ABOUT THIS EXERCISE: Return the data below exactly, stopping after the line with "unsigned 16 v) ∧".

TASK MATERIAL below:

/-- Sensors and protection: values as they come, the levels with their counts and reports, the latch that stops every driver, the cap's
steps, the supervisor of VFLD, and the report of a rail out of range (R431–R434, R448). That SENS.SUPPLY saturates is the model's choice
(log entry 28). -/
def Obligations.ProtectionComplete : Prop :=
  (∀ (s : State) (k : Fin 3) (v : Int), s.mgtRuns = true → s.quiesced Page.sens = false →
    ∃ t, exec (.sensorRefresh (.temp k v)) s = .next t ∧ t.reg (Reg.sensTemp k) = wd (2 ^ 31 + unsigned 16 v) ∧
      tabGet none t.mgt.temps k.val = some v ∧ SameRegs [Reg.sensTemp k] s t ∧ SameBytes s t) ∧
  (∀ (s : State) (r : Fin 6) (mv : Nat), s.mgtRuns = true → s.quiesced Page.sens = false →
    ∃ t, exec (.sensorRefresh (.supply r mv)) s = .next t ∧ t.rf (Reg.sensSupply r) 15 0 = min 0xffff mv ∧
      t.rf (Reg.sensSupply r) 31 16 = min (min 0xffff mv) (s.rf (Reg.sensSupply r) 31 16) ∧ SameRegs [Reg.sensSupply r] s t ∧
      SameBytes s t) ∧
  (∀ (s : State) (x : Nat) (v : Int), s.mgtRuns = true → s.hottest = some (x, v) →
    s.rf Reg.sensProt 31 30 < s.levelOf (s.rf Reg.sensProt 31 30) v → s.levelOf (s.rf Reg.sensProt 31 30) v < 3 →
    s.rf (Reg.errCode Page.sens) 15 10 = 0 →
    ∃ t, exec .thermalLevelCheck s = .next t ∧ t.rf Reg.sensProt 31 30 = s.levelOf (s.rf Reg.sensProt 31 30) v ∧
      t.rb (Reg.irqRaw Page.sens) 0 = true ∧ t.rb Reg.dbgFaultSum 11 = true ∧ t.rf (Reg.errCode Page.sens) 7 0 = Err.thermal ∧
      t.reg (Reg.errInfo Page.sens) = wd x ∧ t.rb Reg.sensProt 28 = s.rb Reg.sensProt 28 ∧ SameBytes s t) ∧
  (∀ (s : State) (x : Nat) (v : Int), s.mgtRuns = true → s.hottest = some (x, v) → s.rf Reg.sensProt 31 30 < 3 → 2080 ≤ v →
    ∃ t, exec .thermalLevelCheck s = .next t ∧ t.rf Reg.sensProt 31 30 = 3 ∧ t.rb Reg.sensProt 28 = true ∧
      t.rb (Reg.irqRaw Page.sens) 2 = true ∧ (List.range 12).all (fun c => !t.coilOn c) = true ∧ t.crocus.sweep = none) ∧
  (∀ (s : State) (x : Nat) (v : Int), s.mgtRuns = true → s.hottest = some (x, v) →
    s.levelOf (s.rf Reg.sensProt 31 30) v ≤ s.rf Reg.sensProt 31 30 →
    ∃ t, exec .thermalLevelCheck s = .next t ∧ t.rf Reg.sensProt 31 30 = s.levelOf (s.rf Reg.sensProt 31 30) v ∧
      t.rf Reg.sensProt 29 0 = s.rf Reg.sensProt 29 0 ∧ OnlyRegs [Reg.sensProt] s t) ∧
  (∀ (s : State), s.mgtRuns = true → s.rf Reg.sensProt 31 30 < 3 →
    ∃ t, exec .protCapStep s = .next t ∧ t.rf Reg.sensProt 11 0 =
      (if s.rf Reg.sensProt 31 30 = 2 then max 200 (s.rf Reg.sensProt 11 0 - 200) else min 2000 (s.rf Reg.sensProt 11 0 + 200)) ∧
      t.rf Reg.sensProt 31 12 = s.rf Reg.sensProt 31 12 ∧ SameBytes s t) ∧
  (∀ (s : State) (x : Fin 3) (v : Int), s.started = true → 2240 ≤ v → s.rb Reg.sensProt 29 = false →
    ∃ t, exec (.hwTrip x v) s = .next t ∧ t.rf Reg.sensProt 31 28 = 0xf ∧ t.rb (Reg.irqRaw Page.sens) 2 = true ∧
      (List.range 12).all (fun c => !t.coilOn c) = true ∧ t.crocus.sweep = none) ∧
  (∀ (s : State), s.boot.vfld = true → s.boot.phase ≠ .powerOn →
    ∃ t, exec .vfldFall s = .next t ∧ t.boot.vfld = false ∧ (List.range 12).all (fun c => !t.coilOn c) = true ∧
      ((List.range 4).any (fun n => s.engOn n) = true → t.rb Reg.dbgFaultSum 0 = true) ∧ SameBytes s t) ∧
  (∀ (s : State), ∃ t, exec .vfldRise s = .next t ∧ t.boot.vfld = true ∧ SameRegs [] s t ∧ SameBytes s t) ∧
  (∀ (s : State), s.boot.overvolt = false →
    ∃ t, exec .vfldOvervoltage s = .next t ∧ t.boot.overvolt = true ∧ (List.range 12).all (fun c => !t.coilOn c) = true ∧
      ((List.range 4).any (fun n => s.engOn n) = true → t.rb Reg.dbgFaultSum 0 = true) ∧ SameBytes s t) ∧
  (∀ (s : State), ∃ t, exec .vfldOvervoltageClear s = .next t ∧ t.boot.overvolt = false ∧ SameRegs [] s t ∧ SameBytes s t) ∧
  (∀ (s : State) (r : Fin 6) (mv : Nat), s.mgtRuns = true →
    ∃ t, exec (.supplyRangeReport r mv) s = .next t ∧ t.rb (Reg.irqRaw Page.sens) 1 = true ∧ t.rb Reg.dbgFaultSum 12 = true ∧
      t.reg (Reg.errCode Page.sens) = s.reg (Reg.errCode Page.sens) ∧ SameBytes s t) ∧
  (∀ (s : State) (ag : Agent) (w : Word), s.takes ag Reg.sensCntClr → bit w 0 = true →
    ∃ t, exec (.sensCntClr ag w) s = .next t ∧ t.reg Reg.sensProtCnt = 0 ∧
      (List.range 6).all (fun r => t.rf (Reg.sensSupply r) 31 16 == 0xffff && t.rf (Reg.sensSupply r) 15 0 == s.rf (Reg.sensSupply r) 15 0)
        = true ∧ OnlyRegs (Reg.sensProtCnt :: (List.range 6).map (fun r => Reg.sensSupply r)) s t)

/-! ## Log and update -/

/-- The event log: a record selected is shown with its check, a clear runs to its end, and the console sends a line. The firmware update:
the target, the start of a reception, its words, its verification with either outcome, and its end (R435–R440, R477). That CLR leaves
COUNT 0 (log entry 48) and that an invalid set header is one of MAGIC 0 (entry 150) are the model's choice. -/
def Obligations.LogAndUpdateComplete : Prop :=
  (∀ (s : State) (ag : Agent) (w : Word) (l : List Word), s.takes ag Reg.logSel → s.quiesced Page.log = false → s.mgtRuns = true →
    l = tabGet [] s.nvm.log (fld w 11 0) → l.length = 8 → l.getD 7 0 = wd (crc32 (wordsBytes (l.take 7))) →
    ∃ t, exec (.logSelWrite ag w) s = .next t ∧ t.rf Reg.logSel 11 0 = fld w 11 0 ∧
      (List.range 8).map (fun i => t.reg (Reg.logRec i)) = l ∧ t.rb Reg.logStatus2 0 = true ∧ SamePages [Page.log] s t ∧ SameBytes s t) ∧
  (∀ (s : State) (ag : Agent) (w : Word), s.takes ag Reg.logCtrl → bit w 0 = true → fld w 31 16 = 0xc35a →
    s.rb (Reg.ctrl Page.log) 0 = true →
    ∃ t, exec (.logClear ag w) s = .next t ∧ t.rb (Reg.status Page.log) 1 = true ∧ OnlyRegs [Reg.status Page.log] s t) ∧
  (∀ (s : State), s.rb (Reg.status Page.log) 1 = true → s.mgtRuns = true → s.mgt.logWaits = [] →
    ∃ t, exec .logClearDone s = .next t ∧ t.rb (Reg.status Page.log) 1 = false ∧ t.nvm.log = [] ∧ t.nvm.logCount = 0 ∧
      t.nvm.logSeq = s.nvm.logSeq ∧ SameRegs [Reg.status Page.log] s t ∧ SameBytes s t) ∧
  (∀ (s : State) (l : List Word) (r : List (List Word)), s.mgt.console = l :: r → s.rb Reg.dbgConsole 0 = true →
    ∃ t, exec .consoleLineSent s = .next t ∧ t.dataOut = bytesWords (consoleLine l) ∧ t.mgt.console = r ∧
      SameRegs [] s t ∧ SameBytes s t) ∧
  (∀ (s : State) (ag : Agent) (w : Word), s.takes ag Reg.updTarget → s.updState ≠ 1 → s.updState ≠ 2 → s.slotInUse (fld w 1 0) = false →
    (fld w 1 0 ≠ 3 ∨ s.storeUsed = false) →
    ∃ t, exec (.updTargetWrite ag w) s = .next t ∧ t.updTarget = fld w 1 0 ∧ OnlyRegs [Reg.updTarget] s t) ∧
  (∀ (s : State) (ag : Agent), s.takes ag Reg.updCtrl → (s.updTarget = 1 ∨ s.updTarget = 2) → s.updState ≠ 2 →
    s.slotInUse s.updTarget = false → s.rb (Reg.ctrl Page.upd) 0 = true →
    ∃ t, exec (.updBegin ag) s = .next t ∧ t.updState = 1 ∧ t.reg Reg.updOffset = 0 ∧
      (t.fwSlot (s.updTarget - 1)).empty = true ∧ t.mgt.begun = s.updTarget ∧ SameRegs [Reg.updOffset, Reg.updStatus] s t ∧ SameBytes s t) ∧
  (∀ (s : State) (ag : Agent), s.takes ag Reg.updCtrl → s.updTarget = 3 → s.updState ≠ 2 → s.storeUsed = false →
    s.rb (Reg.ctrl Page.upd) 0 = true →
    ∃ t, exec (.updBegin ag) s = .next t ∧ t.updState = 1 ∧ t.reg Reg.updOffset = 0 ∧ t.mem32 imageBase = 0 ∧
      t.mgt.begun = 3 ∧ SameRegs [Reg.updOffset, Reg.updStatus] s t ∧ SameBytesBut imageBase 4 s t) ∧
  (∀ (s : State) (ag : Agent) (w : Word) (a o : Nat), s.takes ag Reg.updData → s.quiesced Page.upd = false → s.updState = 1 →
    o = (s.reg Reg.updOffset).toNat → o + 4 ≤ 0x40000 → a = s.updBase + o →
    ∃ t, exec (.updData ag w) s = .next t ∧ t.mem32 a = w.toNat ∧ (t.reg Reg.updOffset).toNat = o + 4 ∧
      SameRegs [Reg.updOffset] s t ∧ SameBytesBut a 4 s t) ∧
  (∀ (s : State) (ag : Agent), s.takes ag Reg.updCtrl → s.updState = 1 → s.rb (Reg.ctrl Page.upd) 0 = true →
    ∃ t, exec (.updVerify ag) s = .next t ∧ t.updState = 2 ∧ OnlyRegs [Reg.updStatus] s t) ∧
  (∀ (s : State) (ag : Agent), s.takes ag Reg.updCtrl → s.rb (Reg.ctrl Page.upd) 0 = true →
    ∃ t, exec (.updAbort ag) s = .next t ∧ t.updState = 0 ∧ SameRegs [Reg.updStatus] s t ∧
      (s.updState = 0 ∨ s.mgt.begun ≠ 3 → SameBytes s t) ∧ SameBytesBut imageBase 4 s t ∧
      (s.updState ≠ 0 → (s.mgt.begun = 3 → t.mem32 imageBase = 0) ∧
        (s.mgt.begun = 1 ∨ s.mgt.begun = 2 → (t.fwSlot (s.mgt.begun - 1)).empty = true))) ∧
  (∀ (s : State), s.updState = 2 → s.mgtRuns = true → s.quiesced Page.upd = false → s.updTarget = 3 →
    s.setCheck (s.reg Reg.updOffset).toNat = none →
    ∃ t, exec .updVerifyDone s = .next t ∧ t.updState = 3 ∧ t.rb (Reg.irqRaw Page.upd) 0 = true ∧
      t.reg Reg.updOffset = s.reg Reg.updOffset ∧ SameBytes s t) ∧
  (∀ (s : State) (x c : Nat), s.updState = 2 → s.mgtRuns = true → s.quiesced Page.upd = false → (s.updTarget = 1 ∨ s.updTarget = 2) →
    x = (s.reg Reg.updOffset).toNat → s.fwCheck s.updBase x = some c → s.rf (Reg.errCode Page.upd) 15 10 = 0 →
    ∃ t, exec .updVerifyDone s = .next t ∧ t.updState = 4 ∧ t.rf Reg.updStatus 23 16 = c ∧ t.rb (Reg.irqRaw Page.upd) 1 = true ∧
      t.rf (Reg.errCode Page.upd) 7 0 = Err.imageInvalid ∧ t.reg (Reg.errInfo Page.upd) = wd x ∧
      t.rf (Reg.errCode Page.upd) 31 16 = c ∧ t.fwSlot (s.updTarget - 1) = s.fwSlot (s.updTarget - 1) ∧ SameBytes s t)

End of TASK MATERIAL.

ANSWER TO THE EXERCISE:
/-- Sensors and protection: values as they come, the levels with their counts and reports, the latch that stops every driver, the cap's
steps, the supervisor of VFLD, and the report of a rail out of range (R431–R434, R448). That SENS.SUPPLY saturates is the model's choice
(log entry 28). -/
def Obligations.ProtectionComplete : Prop :=
  (∀ (s : State) (k : Fin 3) (v : Int), s.mgtRuns = true → s.quiesced Page.sens = false →
    ∃ t, exec (.sensorRefresh (.temp k v)) s = .next t ∧ t.reg (Reg.sensTemp k) = wd (2 ^ 31 + unsigned 16 v) ∧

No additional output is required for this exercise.